PARP inhibition in combination with DNA alkylating agents has potent anti-tumour activity in Ewing’s sarcoma xenograft and orthotopic models [24, 29], and the use of PARP inhibitors (olaparib, niraparib and BMN-673) with temozolomide is currently being evaluated in clinical trials (NCT02044120, NCT01858168 and NCT02116777). Thus, we decided to investigate whether the underlying mechanism of sensitivity to this combination was also driven by hypersensitivity to PARP trapping and if so, whether PARP trapping was only enhanced by alkylating agents or also by other S-phase damaging agents with different modes-of-action.

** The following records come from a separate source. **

-- ==== Sys2Proof/Machine/CryptoOps.lean ====
section
/-! DEFINITION. Flow contexts and their transforms: ESP, MACsec, replay, lifetimes, the cache (12). -/
namespace Sys2Proof.Machine

/-! ### Contexts (R351 to R354) -/

/-- Where the context region begins in device DRAM (R352, R368). -/
def ctxBase (s : State) : Nat := rf s CX_CTRL 0 7 * 2 ^ 28

/-- A context's 256 bytes: the cached value where one is held, else those of device DRAM (R352, R366). -/
def ctxOf (s : State) (g : Nat) : Bytes :=
  match tabFind s.cx.cache g with
  | some x => slice x.data 0 256
  | none => memRead s.dram (ctxBase s + 256 * g) 256

/-- Set a context: in the cache where it is held, which is write-back, else in device DRAM. -/
def putCtx (g : Nat) (b : Bytes) (s : State) : State :=
  match tabFind s.cx.cache g with
  | some x => { s with cx := { s.cx with cache := tabInsert s.cx.cache g { x with data := slice b 0 256 } } }
  | none => { s with dram := memWrite s.dram (ctxBase s + 256 * g) (slice b 0 256) }

/-- Function of a global index (R351). -/
def ctxFn (g : Nat) : Nat := if g < 983040 then 1 else 3
/-- Function context number of a global index. -/
def ctxNum (g : Nat) : Nat := if g < 983040 then g else g - 983040
/-- Global index of a function context number. -/
def ctxGlobal (fn n : Nat) : Nat := if fn = 1 then n else 983040 + n
/-- Instance that owns a context. -/
def ctxInst (s : State) (g : Nat) : Nat := ownerOf s .contexts (ctxFn g) (ctxNum g)

/-- kind. -/
def ctxKind (c : Bytes) : Nat := lef c 0 0 2
/-- dir: true is inbound. -/
def ctxInbound (c : Bytes) : Bool := bit (leWord c 0) 2
/-- A flag of word 0. -/
def ctxBit (c : Bytes) (i : Nat) : Bool := bit (leWord c 0) i
/-- hard_hit. -/
def ctxHard (c : Bytes) : Bool := bit (leWord c 4) 10

/-- A context is live (R354). -/
def ctxLive (s : State) (g : Nat) : Bool :=
  let c := ctxOf s g
  (ctxKind c == 1 || ctxKind c == 2) && !bit (leWord c 4) 8 &&
  lef c 4 0 8 == (instOf s (ctxFn g) (ctxInst s g)).gen.toNat

/-! ### The cache (R366) -/

/-- A context leaves the cache: its value is written back to device DRAM. -/
def evictCtx (g : Nat) (s : State) : State :=
  match tabFind s.cx.cache g with
  | none => s
  | some x => { s with cx := { s.cx with cache := tabErase s.cx.cache g },
                       dram := memWrite s.dram (ctxBase s + 256 * g) (slice x.data 0 256) }

/-- The cached contexts of the set that a context belongs to, of 2,048 sets. -/
def ctxWays (s : State) (g : Nat) : List Nat :=
  (s.cx.cache.filter (fun e => Config.contextSet e.1 % 2048 == Config.contextSet g % 2048)).map (·.1)

/-- A context takes a place in the cache, from DRAM; when the 16 ways of its set are taken, one that the spec does not name
gives way. -/
def cacheInsert (g : Nat) (filled : Bool) (s : State) : State :=
  let ways := ctxWays s g
  let s := if ways.length < 16 then s
    else evictCtx (ways.getD ((freeNow s).toNat % ways.length) 0) (useFree s)
  { s with cx := { s.cx with cache := tabInsert s.cx.cache g { filled := filled, data := ctxOf s g } } }

/-- An operation on a context: served from the cache, or after a fill. -/
def touchCtx (g : Nat) (s : State) : State :=
  match tabFind s.cx.cache g with
  | some x =>
    if x.filled then { s with cx := { s.cx with cache := tabInsert s.cx.cache g { x with filled := false } } }
    else addStat CX_CACHE_HITS 1 s
  | none => cacheInsert g false (addStat CX_CACHE_MISSES 1 s)

/-! ### Counters and lifetimes of a context (R353, R365) -/

/-- Add one to a 32-bit error/diagnostic counter at an offset of a context (R512). The spec names no window for the
entry's first argument, so it is a free value. -/
def ctxCount (g off : Nat) (s : State) : State :=
  let c := ctxOf s g
  let n := le c off 4
  if n = 0xFFFFFFFF then s else
  let s := putCtx g (splice c off (leBytes 4 (n + 1))) s
  if n = 0xFFFFFFFE then postLog logCounterSaturated 0 blkCX (freeNow s) 0 (useFree s) else s

/-- The CTX_LIFETIME event (R365). -/
def lifetimeEvent (g status : Nat) (s : State) : State :=
  postEvent 0 (rf s CX_CTRL 8 12) (blockEvent 0x60 status g (le (ctxOf s g) 0xC8 4) 0) s

/-- Set a flag of the device word and write its event, on the first crossing. -/
def crossing (g flag status : Nat) (s : State) : State :=
  lifetimeEvent g status (putCtx g (splice (ctxOf s g) 4 (leBytes 4 ((setBit (leWord (ctxOf s g) 4) flag true).toNat % 2 ^ 32))) s)

/-- A limit of 0 means none. -/
def reached (n limit : Nat) : Bool := limit != 0 && decide (limit ≤ n)

/-- The limits after a transform of a number of plaintext octets (R365). No transform follows hard_hit, so no number
remaining is always a first crossing; an outbound seq of 0 after a transform has passed the last number. -/
def countTransform (g octets : Nat) (s : State) : State :=
  let c := ctxOf s g
  let o := (le c 0xC0 8 + octets) % 2 ^ 64
  let p := (le c 0xC8 8 + 1) % 2 ^ 64
  let s := putCtx g (splice (splice c 0xC0 (leBytes 8 o)) 0xC8 (leBytes 8 p)) s
  let soft := reached o (le c 0x88 8) || reached p (le c 0x98 4)
  let hard := reached o (le c 0x90 8) || reached p (le c 0x9C 4)
  let last := if ctxBit c 5 then 2 ^ 64 - 1 else 2 ^ 32 - 1
  let seq := le c 0x80 8
  let s := if soft && !bit (leWord c 4) 9 then crossing g 9 0 s else s
  let s := if hard && !ctxHard c then crossing g 10 1 s else s
  if !ctxInbound c && (decide (last ≤ seq) || seq == 0) then crossing g 10 2 s else s

/-! ### Finding headers (R359) -/

/-- Offset of the EtherType behind an Ethernet header and up to two tags. -/
def etypeOffset (b : Bytes) : Nat :=
  let tag (o : Nat) : Bool := be b o 2 == 0x8100 || be b o 2 == 0x88A8
  if !tag 12 then 12 else if !tag 16 then 16 else 20

/-- An IPv4 or IPv6 header lies whole at an offset. -/
def ipAt (b : Bytes) (o : Nat) : Bool :=
  let v := be b o 1 / 16
  (v == 4 && decide (20 ≤ ipv4HeaderLen b o) && decide (o + ipv4HeaderLen b o ≤ b.length)) ||
  (v == 6 && decide (o + 40 ≤ b.length))

/-- Offset of the IP header of a frame from a chain, if it carries one. -/
def chainIp (b : Bytes) : Option Nat :=
  let e := etypeOffset b
  if (be b e 2 == 0x0800 || be b e 2 == 0x86DD) && ipAt b (e + 2) then some (e + 2) else none

/-- Length of the IP header at an offset. -/
def ipHeaderLen (b : Bytes) (o : Nat) : Nat := if be b o 1 / 16 = 4 then ipv4HeaderLen b o else 40

/-- Length of the IP packet at an offset, as its header gives it, within the frame. -/
def ipLen (b : Bytes) (o : Nat) : Nat :=
  min (b.length - o) (if be b o 1 / 16 = 4 then be b (o + 2) 2 else 40 + be b (o + 4) 2)

/-- Set the length fields of the IP header at an offset for a packet length, and the IPv4 checksum. -/
def setIpLen (b : Bytes) (o len : Nat) : Bytes :=
  if be b o 1 / 16 = 4 then
    let b := splice b (o + 2) (beBytes 2 len)
    splice b (o + 10) (beBytes 2 (ipv4Checksum b o))
  else splice b (o + 4) (beBytes 2 (len - 40))

/-- Set the protocol or next header of the IP header at an offset. -/
def setIpProto (b : Bytes) (o proto : Nat) : Bytes :=
  splice b (if be b o 1 / 16 = 4 then o + 9 else o + 6) [BitVec.ofNat 8 proto]

/-! ### ESP (R362, R363) -/

/-- Algorithm number given to the cipher: 0 AES-GCM-128, 1 AES-GCM-256, 2 ChaCha20-Poly1305. -/
def ctxAlg (c : Bytes) : Nat := lef c 0 3 2

/-- Key bytes of a context's algorithm. -/
def ctxKey (c : Bytes) : Bytes := slice c 0x20 (if ctxAlg c = 0 then 16 else 32)

/-- Ciphertext and tag of a plaintext, of the length the cipher gives. -/
def sealWith (c nonce aad pt : Bytes) : Bytes :=
  slice (aeadSeal (ctxAlg c) (ctxKey c) nonce aad pt) 0 (pt.length + 16)

/-- Plaintext of a ciphertext with its tag, of the length the cipher gives; none when the tag is wrong. -/
def openWith (c nonce aad ct : Bytes) : Option Bytes :=
  match aeadOpen (ctxAlg c) (ctxKey c) nonce aad ct with
  | none => none
  | some pt => some (slice pt 0 (ct.length - 16))

/-- Padding of an ESP payload: bytes 1, 2, 3 up to a multiple of 4 with the two trailer bytes (R362). -/
def espPad (len : Nat) : Bytes := (List.range ((4 - (len + 2) % 4) % 4)).map (fun i => BitVec.ofNat 8 (i + 1))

The DNA alkylating agent methyl methane sulfonate (MMS) drives accumulation of methyl-DNA adducts, repair of which is promoted by PARP DNA-binding and enhances PARP trapping [22, 23, 42]. Thus, to evaluate whether S-phase DNA damaging agents enhance PARP1 trapping in EWSCs, we performed a screen of multiple PARPi (rucaparib, niraparib and BMN-673) in combination with three clinically used S-phase damaging agents with distinct modes-of-action (cisplatin, temozolomide and camptothecin), and included MMS as a positive control. Niraparib was selected because it was the only PARPi in clinical trials with temozolomide at the time of this study, and rucaparib and BMN-673 were selected because they are potent PARP trappers [22, 23]. We screened four EWSCs (ES7, ES8, MHH-ES-1, A673), the ES8-derived PARPi-resistant line OLAR5, one BRCA1-mutant (MDA-MB-436) and two non-Ewing’s control lines (DU-145 and U-2-OS). EWSCs were very sensitive to camptothecin alone, and a combination with PARPi failed to enhance sensitivity at the doses tested (Fig 5A and S5 Fig). Similarly, EWSCs were very sensitive to cisplatin alone but some further sensitization was observed in combination with PARPi in some EWSC cell lines. Importantly, temozolomide more substantially enhanced sensitivity to PARPi in all EWSCs tested, doing so to a degree comparable with MMS (Fig 5A and S5 Fig). For example, whereas treatment with 0.5μM niraparib had little effect on EWSCs, combination with 200μM temozolomide led to an almost complete loss of cell viability in all EWSCs tested (Fig 5B). The enhanced sensitivity with temozolomide was observed with multiple PARPi (niraparib, rucaparib, olaparib and BMN-673) and in all EWSC lines tested (Fig 5B and S5 and S6A Figs). The combination of olaparib with temozolomide induced apoptosis within 48 hours (Fig 5C).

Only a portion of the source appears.